NeurIPS 2019
Sun Dec 8th through Sat the 14th, 2019 at Vancouver Convention Center
Reviewer 1
Originality =========== The paper extends previous analysis for the population version of policy gradient algorithm for LQR to the actor-critic algorithm with GTD critic. In addition, previous analysis only considered deterministic dynamics and deterministic policies, while the current one studies ergodic system with Gaussian noise and Gaussian policies. Quality =========== The paper seems theoretically sound. The proofs in the appendix are very well detailed, although I have not checked them carefully. The authors put their results in context with previous analysis, like the nonasymptotic analysis of GTD due to [17]. It is not clear how Assumption B.1 can be ensured in a model free setting, with no knowledge of A, B, Q or R. Numerical experiments illustrating the analysis even for simple MDPs would have strengthened the paper. Clarity =========== The paper is generally clear and well organised. Some notation is not properly introduced in a few occasions. Significance =========== The paper considers the LQR with Gaussian policy and dynamics, a model that has proved successful in several robotics applications. The contributed analysis can potentially shed some light on whether a model-free actor-critic algorithm is the right approach as opposed to learning the model dynamics. The techniques used for the analysis might be useful for other algorithms with similar linear updates. On the other hand, the authors claim that their analysis may serve as a preliminary step towards a complete theoretical understanding of bilevel optimization with nonconvex subproblems. However, the proposed techniques seem quite specific for the linear update setting, and I haven't found clear evidence that supports this claim in the text.
Reviewer 2
This is purely a theoretical paper. Although I'm not very familiar with this type of theory, the results seem sound from my review. The paper is quite well written, with just a few minor suggestions below. My main criticiism of this paper is that it is quite hard to read and follow if one is not very familiar with bilevel optimization for LQR (like myself). After reading the paper it is not at all clear to me why any of these results would carry over to anything outside of LQR; and with that in mind, it seems like there's not much we can learn from these results, outside of the LQR setting. I think there needs to be more high-level discussion in the paper to give readers not familiar with tihs type of theory a better idea for what is being proved, why it matters, and what we can learn from it. In particular, the paragraph starting at line 298 should be in its own "Discussion" section and expanded. Some questions: - In line 132, you say "Specifically, it is shown that policy iteration...", do you mean that it's shown in this paper or that it _has_ been shown previously? - In equation 3.1, shouldn't the subscript of I be k? - In line 152: what is \rho?

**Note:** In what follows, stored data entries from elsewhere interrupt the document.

-- ==== Sys2Proof/Machine/Csr.lean ====
section
/-! DEFINITION. The six CSR instructions (48_csr.md): the CSR number is output and not judged (R23, R210, R310). -/

namespace Sys2Proof.Machine

/-- CSRRW (R211; tag 42 of R31). -/
def execCsrrw (rd rs1 : Register) (csr : BitVec 12) (s : State) : Host.Outcome State Fault Refusal :=
  emit 42 (operandsCsrReg rd rs1 csr) s

/-- CSRRS (R212; tag 43 of R31). -/
def execCsrrs (rd rs1 : Register) (csr : BitVec 12) (s : State) : Host.Outcome State Fault Refusal :=
  emit 43 (operandsCsrReg rd rs1 csr) s

/-- CSRRC (R213; tag 44 of R31). -/
def execCsrrc (rd rs1 : Register) (csr : BitVec 12) (s : State) : Host.Outcome State Fault Refusal :=
  emit 44 (operandsCsrReg rd rs1 csr) s

/-- CSRRWI (R214; tag 45 of R31). -/
def execCsrrwi (rd : Register) (zimm : BitVec 5) (csr : BitVec 12) (s : State) : Host.Outcome State Fault Refusal :=
  emit 45 (operandsCsrImm rd zimm csr) s

/-- CSRRSI (R215; tag 46 of R31). -/
def execCsrrsi (rd : Register) (zimm : BitVec 5) (csr : BitVec 12) (s : State) : Host.Outcome State Fault Refusal :=
  emit 46 (operandsCsrImm rd zimm csr) s

/-- CSRRCI (R216; tag 47 of R31). -/
def execCsrrci (rd : Register) (zimm : BitVec 5) (csr : BitVec 12) (s : State) : Host.Outcome State Fault Refusal :=
  emit 47 (operandsCsrImm rd zimm csr) s

end Sys2Proof.Machine
end

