-- ==== Sys2Proof/Machine/Loads.lean ====
section
/-! DEFINITION. The five loads (43_loads.md): the offset leaves in its 16-bit container (R35, R75). -/

namespace Sys2Proof.Machine

/-- LB (R141; tag 10 of R31). -/
def execLb (rd rs1 : Register) (imm16 : BitVec 16) (s : State) : Host.Outcome State Fault Refusal :=
  emit 10 (operandsLoad rd rs1 imm16) s

/-- LH (R142; tag 11 of R31). -/
def execLh (rd rs1 : Register) (imm16 : BitVec 16) (s : State) : Host.Outcome State Fault Refusal :=
  emit 11 (operandsLoad rd rs1 imm16) s

/-- LW (R143; tag 12 of R31). -/
def execLw (rd rs1 : Register) (imm16 : BitVec 16) (s : State) : Host.Outcome State Fault Refusal :=
  emit 12 (operandsLoad rd rs1 imm16) s

/-- LBU (R144; tag 13 of R31). -/
def execLbu (rd rs1 : Register) (imm16 : BitVec 16) (s : State) : Host.Outcome State Fault Refusal :=
  emit 13 (operandsLoad rd rs1 imm16) s

/-- LHU (R145; tag 14 of R31). -/
def execLhu (rd rs1 : Register) (imm16 : BitVec 16) (s : State) : Host.Outcome State Fault Refusal :=
  emit 14 (operandsLoad rd rs1 imm16) s

end Sys2Proof.Machine
end

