/-- R104, taken by the spec from general knowledge, row by row: the base variants each
pseudo-instruction assembles to, for all operands its format can hold, and that their words decode to
those variants; an upper and a lower part add up to the value they stand for (log entry 15). -/
def Obligations.PseudoInstructionsDecodeToExpansion : Prop :=
  assemblesTo .nop [.addi ⟨0⟩ ⟨0⟩ 0] ∧
  (∀ v : BitVec 32, upperPart v + lowerPart v = v) ∧
  (∀ (rd : Register) (imm : BitVec 32), -2048 ≤ imm.toInt → imm.toInt ≤ 2047 →
    assemblesTo (.li rd imm) [.addi rd ⟨0⟩ imm]) ∧
  (∀ (rd : Register) (imm : BitVec 32), imm.toInt < -2048 ∨ 2047 < imm.toInt →
    assemblesTo (.li rd imm) [.lui rd (upperPart imm), .addi rd rd (lowerPart imm)]) ∧
  (∀ rd rs : Register,
    assemblesTo (.mv rd rs) [.addi rd rs 0] ∧
    assemblesTo (.not rd rs) [.xori rd rs 0xFFFFFFFF] ∧
    assemblesTo (.neg rd rs) [.sub rd ⟨0⟩ rs] ∧
    assemblesTo (.seqz rd rs) [.sltiu rd rs 1] ∧
    assemblesTo (.snez rd rs) [.sltu rd ⟨0⟩ rs] ∧
    assemblesTo (.sltz rd rs) [.slt rd rs ⟨0⟩] ∧
    assemblesTo (.sgtz rd rs) [.slt rd ⟨0⟩ rs]) ∧
  (∀ (rs a b : Register) (off : BitVec 32), immBOk off = true →
    assemblesTo (.beqz rs off) [.beq rs ⟨0⟩ off] ∧
    assemblesTo (.bnez rs off) [.bne rs ⟨0⟩ off] ∧
    assemblesTo (.blez rs off) [.bge ⟨0⟩ rs off] ∧
    assemblesTo (.bgez rs off) [.bge rs ⟨0⟩ off] ∧
    assemblesTo (.bltz rs off) [.blt rs ⟨0⟩ off] ∧
    assemblesTo (.bgtz rs off) [.blt ⟨0⟩ rs off] ∧
    assemblesTo (.bgt a b off) [.blt b a off] ∧
    assemblesTo (.ble a b off) [.bge b a off] ∧
    assemblesTo (.bgtu a b off) [.bltu b a off] ∧
    assemblesTo (.bleu a b off) [.bgeu b a off]) ∧
  (∀ off : BitVec 32, immJOk off = true →
    assemblesTo (.j off) [.jal ⟨0⟩ off] ∧ assemblesTo (.jal off) [.jal ⟨1⟩ off]) ∧
  (∀ rs : Register,
    assemblesTo (.jr rs) [.jalr ⟨0⟩ rs 0] ∧ assemblesTo (.jalr rs) [.jalr ⟨1⟩ rs 0]) ∧
  assemblesTo .ret [.jalr ⟨0⟩ ⟨1⟩ 0] ∧
  (∀ (rd : Register) (off : BitVec 32),
    assemblesTo (.call off) [.auipc ⟨1⟩ (upperPart off), .jalr ⟨1⟩ ⟨1⟩ (lowerPart off)] ∧
    assemblesTo (.tail off) [.auipc ⟨6⟩ (upperPart off), .jalr ⟨0⟩ ⟨6⟩ (lowerPart off)] ∧
    assemblesTo (.la rd off) [.auipc rd (upperPart off), .addi rd rd (lowerPart off)] ∧
    assemblesTo (.lla rd off) [.auipc rd (upperPart off), .addi rd rd (lowerPart off)]) ∧
  (assemblesTo .fence [.fence] ∧ decode 0x0FF0000F = .ok ⟨.w32, .fence⟩) ∧
  (∀ (rd rs : Register) (csr : BitVec 12) (z : BitVec 5),
    assemblesTo (.csrr rd csr) [.csrrs rd ⟨0⟩ csr] ∧
    assemblesTo (.csrw csr rs) [.csrrw ⟨0⟩ rs csr] ∧
    assemblesTo (.csrs csr rs) [.csrrs ⟨0⟩ rs csr] ∧
    assemblesTo (.csrc csr rs) [.csrrc ⟨0⟩ rs csr] ∧
    assemblesTo (.csrwi csr z) [.csrrwi ⟨0⟩ z csr] ∧
    assemblesTo (.csrsi csr z) [.csrrsi ⟨0⟩ z csr] ∧
    assemblesTo (.csrci csr z) [.csrrci ⟨0⟩ z csr]) ∧
  (∀ rd : Register,
    assemblesTo (.rdcycle rd) [.csrrs rd ⟨0⟩ 0xC00] ∧
    assemblesTo (.rdtime rd) [.csrrs rd ⟨0⟩ 0xC01] ∧
    assemblesTo (.rdinstret rd) [.csrrs rd ⟨0⟩ 0xC02])
end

Is it the stationary distribution? Relative to which policy? Minor suggestions: - line 114: "Viewing LQR from the lens of *an* MDP, the state..." - line 115: remove the "Besides, " - In equation 2.6, better to use a letter other than Q to avoid cofusion with the Q-value function. - line 120: "... it is known that the optimal action*s* are linear in..." - line 150: "the state dynamics *are* given by a linear..." - line 192: "denote svec(...) by $\theta...$" (remove the first "by") - line 238: "be updated *at* a faster pace." - line 240: "... ensures that the critic updates *at* a faster timescale." -
Reviewer 3
This is a nice paper that establishes convergence of actor-critic algorithm in the special case of LQR. The paper entirely addresses theoretical analysis, and continues the line of analysis of RL for LQR. While certain pieces of analysis are built on a recent paper on analysis of policy gradient methods for LQR (Fazel et al ICML 2018), analysis of actor-critic style algorithms seems more challenging due to the interaction during learning between actor and critic. The analysis techniques departed from the traditional ODE-based approach for actor-critic algorithms. The paper is well-written for the most part. Overall, I believe this would make a nice addition to NeurIPS. I do think that the bilevel optimization perspective, while interesting, does not really contribute much to the exposition of either the algorithm, or the analysis. It appears that the paper did not leverage much from bilevel optimization literature. Going the other direction, i.e. using what is presented as contribution to bilevel optimization seems unclear to me. Equation 3.18: it is stated (line 215) that the objective in equation 3.18 can be estimated unbiasedly using two consecutive state-action pairs. I’m not sure if I understand why that is the case. Would you come up against the double sampling problem for policy evaluation here? Some minor comments: - Equation (3.16), the symbols are used before being introduced in line 210 - Looks like there is a missing constant on line 294 (for some constant C is what you meant) - The analysis in the paper is for the on policy version of actor-critic. So algorithm 3 does not really come with the same guarantees. Perhaps the main body of the paper should make this clear.